SUPPLIED MATERIAL:
/-! ### Capture groups (R585) -/

/-- The groups marked CAP: offset of the first register, and whether it lies in the status page of a VF.  0 is BKD_RTC_SH0–5. -/
def capOffset (g : Nat) : Option Nat := nth none [some 0x3000, some 0x2010, some 0x5010, some 0x8008, some 0x8010, some 0xC008, some 0xD008, some 0x1018] g

/-- The live words of a group as a function reads them. -/
def capLive (s : State) (f g : Nat) : List Nat :=
  match g with
  | 0 => shadowWords s
  | 1 => stampWords (nowStamp s) (clk s)
  | 2 => stampWords s.flt.lastSync 0
  | 3 => words2 (lowestAseq s)
  | 4 => words2 (highestAseq s)
  | 5 => pendWords s 0
  | 6 => words2 (s.ev.next - 1)
  | 7 => pendWords s f
  | _ => []

/-- Groups that a function has: 1 to 6 in PF BAR0, 7 in the status page of a VF; group 0 has its own command. -/
def capOf (f g : Nat) : Bool := if f = 0 then decide (1 ≤ g ∧ g ≤ 6) else g == 7

/-- A word of a group: captured, or live. -/
def capWord (s : State) (f g k : Nat) : Nat :=
  if g = 0 then
    match s.bkd.freeze with
    | some c => nth 0 c.2 k
    | none => nth 0 (shadowWords s) k
  else match tfind s.reg.caps (256 * f + g) with
    | some c => nth 0 c.2 k
    | none => nth 0 (capLive s f g) k

/-- Change the captures. -/
def setCaps (s : State) (f : Tbl (Nat × List Nat) → Tbl (Nat × List Nat)) : State := { s with reg := { s.reg with caps := f s.reg.caps } }

/-- CAPTURE_GROUP_FIRST_READ (R585): every register of the group at one instant. -/
def execCaptureGroupFirstRead (f g : Nat) (s : State) : Out :=
  .next (whenRunning s fun s =>
    if capOf f g then
      answer (setCaps s fun c => tput c (256 * f + g) (nowTick s, capLive s f g)) f (nth 0 (capLive s f g) 0)
    else s)

/-- CAPTURE_GROUP_LAST_READ (R585, R73): the captured or live word, and the end of the capture. -/
def execCaptureGroupLastRead (f g : Nat) (s : State) : Out :=
  .next (whenRunning s fun s =>
    if f = 0 ∧ g = 0 then setBkd (answer s 0 (capWord s 0 0 5)) fun b => { b with freeze := none }
    else if capOf f g then setCaps (answer s f (capWord s f g 1)) fun c => tdel c (256 * f + g)
    else s)

/-- CAPTURE_GROUP_EXPIRE (R585): 1 ms after the capture. -/
def execCaptureGroupExpire (f g : Nat) (s : State) : Out :=
  .next (match tfind s.reg.caps (256 * f + g) with
    | some c => if c.1 + 33 ≤ nowTick s then setCaps s fun l => tdel l (256 * f + g) else s
    | none => s)

/-! ### Reads (Tables REG.2–REG.9) -/

/-- HIF (Table REG.2). -/
def hifReg (s : State) (o : Nat) : Nat :=
  let h := s.hif
  if o = 0 then flag h.linkUp 0 + 2 * h.rate + 8 * h.width + flag (h.linkUp && (h.rate != 3 || h.width != 2)) 5 + flag h.vfEnable 8 +
    flag h.ari 9 + 65536 * h.numVfs
  else if o = 4 then h.badCount
  else if o = 8 then h.badLast
  else if 0x40 ≤ o ∧ o < 0x60 then wordOf (ctx s 0).report ((o - 0x40) / 4)
  else if 0x100 ≤ o ∧ o < 0x180 then packed ((o - 0x100) / 4) 8 4 fun t => ctxCode (ctx s t).state
  else 0

/-- RNG bootstrap (Table REG.3). -/
def bootReg (s : State) (o : Nat) : Nat :=
  if o < 0x28 then wordOf s.rng.def0 (o / 4)
  else if 0x40 ≤ o ∧ o < 0x68 then wordOf s.rng.def1 ((o - 0x40) / 4)
  else if o = 0x84 then s.rng.bootState + 65536 * s.rng.bootCode
  else if o = 0x88 then s.rng.bootRseq
  else 0

/-- CYC (Table REG.4). -/
def cycReg (s : State) (o : Nat) : Nat :=
  let valid := fun (k : Nat) => (let c := cfg s (objCode objClock 0) k 1; decide (c ≤ 2) && decide (0 < nth 0 s.clk.refRun c))
  if o = 0 then clk s + flag (coastFlag s) 3 + 16 * (s.clk.active.getD 0 % 4) + nsum ((span 0 4).map fun k => flag (valid k) (8 + k)) +
    flag ((span 0 4).any fun k => (let c := cfg s (objCode objClock 0) k 1; decide (c ≤ 2) && decide (2 ≤ nth 0 s.clk.outRun c))) 12
  else if o = 4 then s.clk.freq
  else if o = 8 then twos 16 s.clk.phaseErr
  else if o = 0x10 then capWord s 0 1 0
  else if o = 0x14 then capWord s 0 1 1
  else if o = 0x18 then (s.clk.cues.filter fun p => cuePending p.2).length +
    65536 * ((span 0 64).filter fun i => (cue s i).state == .free).length
  else 0

/-- BKD (Table REG.5). -/
def bkdReg (s : State) (o : Nat) : Nat :=
  let b := s.bkd
  if o < 0x18 then capWord s 0 0 (o / 4)
  else if o = 0x20 then flag b.modeB 0 + 2 * b.vsw
  else if o = 0x30 then (b.first.elim 0 (·.1)) % 4294967296
  else if o = 0x34 then
    (match b.first with
      | some (t, m, tr) => t / 4294967296 % 65536 + 65536 * (1 + flag m 1 + 4 * tr)
      | none => 0) + 16777216 * osfByte s (calRange s)
  else if o = 0x38 then b.swCount
  else if o = 0x3C then flag b.swSat 0
  else if o = 0x40 then flag b.nominal60 0
  else if o = 0x44 then b.policy + flag b.pwronLow 1 + 65536 * b.maxOff
  else if o = 0x48 then b.stepLimit
  else if o = 0x4C then flag b.onVbat 0 + flag b.vbatLow 1 + flag b.fromRef 2
  else if o = 0x50 then twos 15 b.corrN + flag b.fast 16 + flag b.sensorFail 17 + flag b.clamp 18
  else if o = 0x54 then twos 16 (b.lastSample.getD 0)
  else
    let a := if o < 0x70 then b.alm0 else b.alm1
    if 0x60 ≤ o ∧ o < 0x80 then (match o % 16 with
      | 0 => a.time
      | 4 => a.date
      | 8 => a.ctrl
      | _ => 0)
    else 0

/-- PLY (Table REG.6). -/
def plyReg (s : State) (o : Nat) : Nat :=
  let y := s.ply
  let up := fun (l : Option Nat) => l.elim false fun f => decide (y.frame ≤ f + 64)
  if o = 0 then flag (up y.lastA) 0 + flag (up y.lastB) 1 + flag y.trained 2 + flag y.wrapped 3 + 256 * (y.breakHop % 128) + 65536 * (y.hop % 128)
  else if o = 4 then y.la % 65536
  else if o = 8 then wireFrame s y.frame
  else if 0x100 ≤ o ∧ o < 0x120 then packed ((o - 0x100) / 4) 8 4 fun p => headCode (head s p).state + flag (head s p).held 3
  else 0

/-- FLT (Table REG.6). -/
def fltReg (s : State) (o : Nat) : Nat :=
  if o = 0 then 63 + 256 * 2031616
  else if o = 4 then flag s.clk.lowBand 0
  else if o = 0x10 then capWord s 0 2 0
  else if o = 0x14 then capWord s 0 2 1
  else if o = 0x18 then s.flt.satCount
  else if 0x100 ≤ o ∧ o < 0x1FC then twos 32 (Config.romCoefficient (64 + (o - 0x100) / 4))
  else if 0x200 ≤ o ∧ o < 0x2FC then twos 32 (Config.romCoefficient ((o - 0x200) / 4))
  else 0

/-- MET (Table REG.6). -/
def metReg (s : State) (o : Nat) : Nat :=
  if o = 0 then twos 16 s.met.temp + flag s.met.tempExt 16
  else if o = 4 then flag (mpOf s 256).noLoad 0 + flag (mpOf s 256).resLost 1
  else if o = 8 then packed 0 8 2 fun k => (tget {} s.met.recon k).result
  else if 0x100 ≤ o ∧ o < 0x120 then bits32 ((o - 0x100) / 4) fun m => (mpOf s m).run.isSome
  else if 0x120 ≤ o ∧ o < 0x140 then bits32 ((o - 0x120) / 4) fun m => (mpOf s m).noLoad
  else if 0x140 ≤ o ∧ o < 0x160 then bits32 ((o - 0x140) / 4) fun m => (mpOf s m).resLost
  else if 0x200 ≤ o ∧ o < 0x210 then nth 0 s.met.siteId ((o - 0x200) / 4)
  else 0

/-- SEAL (Table REG.7). -/
def sealReg (s : State) (o : Nat) : Nat :=
  let st := match s.lgl.state with
    | .unsealed => 0
    | .sealed => 1
    | .broken => 2
  if o = 0 then st + flag (legalValid s) 2 + flag s.lgl.lockStrapped 3 + flag (!s.lgl.brkOpen) 4 + flag s.bkd.breakLatch.isSome 5 +
    flag s.lgl.unwatched 6 + flag s.lgl.halt 7 + 65536 * (sealCount s % 65536)
  else if o = 4 then Config.legalFirmwareId % 2 ^ 32
  else if 0x10 ≤ o ∧ o < 0x30 then wordOf (be 32 (Config.legalFirmwareId / 2 ^ 32)) ((o - 0x10) / 4)
  else if 0x30 ≤ o ∧ o < 0x50 then wordOf (calDigest s) ((o - 0x30) / 4)
  else if o = 0x50 then permFree s % 65536
  else if o = 0x54 then s.lgl.seq
  else if o = 0x58 then runNumber s % 4294967296
  else 0

/-- CIS (Table REG.7). -/
def cisReg (s : State) (o : Nat) : Nat :=
  if o = 0 then flag (running s) 0 + nsum ((span 0 4).map fun k => flag (s.cis.readOnly.contains k) (1 + k)) + 256 * (46 - s.cis.sparesUsed)
  else if o = 4 then s.cis.tail.length
  else if o = 8 then capWord s 0 3 0
  else if o = 0xC then capWord s 0 3 1
  else if o = 0x10 then capWord s 0 4 0
  else if o = 0x14 then capWord s 0 4 1
  else if o = 0x18 then min 131071 ((s.cis.blocks.map fun p => p.2.count).foldl max 0)
  else 0

/-- CMP (Table REG.7): MODE and BAND of the radio object in force. -/
def cmpReg (s : State) (o : Nat) : Nat :=
  if o = 0 then radioField s 0 1 % 4 + 4 * (radioField s 1 1 % 8) + nsum ((span 0 8).map fun k => flag (s.cmp.hold.contains k) (8 + k)) +
    65536 * s.cmp.leases.length
  else if 0x20 ≤ o ∧ o < 0x40 then accountMs s ((o - 0x20) / 4)
  else 0

/-- ANN (Table REG.7). -/
def annReg (s : State) (o : Nat) : Nat :=
  let clipBits := fun (c : Nat) => ((annChan s c).stack.head?).elim 0 fun x => if x.started then x.clip % 64 + 128 else 0
  if o = 0 then annCode (annChan s 0).state + 16 * annCode (annChan s 1).state + 256 * (annChan s 0).retries + 4096 * (annChan s 1).retries +
    flag s.ann.mute 16 + 131072 * s.ann.band
  else if o = 4 then Config.vspkLevel (nowTick s) % 65536
  else if o = 8 then clipBits 0 + 256 * clipBits 1
  else 0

PROBLEM DESCRIPTION: Write out the records exactly, starting at the first line and stopping after the line that contains "(shadowWords s) k".

RESPONSE TO THE TASK:
/-! ### Capture groups (R585) -/

/-- The groups marked CAP: offset of the first register, and whether it lies in the status page of a VF.  0 is BKD_RTC_SH0–5. -/
def capOffset (g : Nat) : Option Nat := nth none [some 0x3000, some 0x2010, some 0x5010, some 0x8008, some 0x8010, some 0xC008, some 0xD008, some 0x1018] g

/-- The live words of a group as a function reads them. -/
def capLive (s : State) (f g : Nat) : List Nat :=
  match g with
  | 0 => shadowWords s
  | 1 => stampWords (nowStamp s) (clk s)
  | 2 => stampWords s.flt.lastSync 0
  | 3 => words2 (lowestAseq s)
  | 4 => words2 (highestAseq s)
  | 5 => pendWords s 0
  | 6 => words2 (s.ev.next - 1)
  | 7 => pendWords s f
  | _ => []

/-- Groups that a function has: 1 to 6 in PF BAR0, 7 in the status page of a VF; group 0 has its own command. -/
def capOf (f g : Nat) : Bool := if f = 0 then decide (1 ≤ g ∧ g ≤ 6) else g == 7

/-- A word of a group: captured, or live. -/
def capWord (s : State) (f g k : Nat) : Nat :=
  if g = 0 then
    match s.bkd.freeze with
    | some c => nth 0 c.2 k
    | none => nth 0 (shadowWords s) k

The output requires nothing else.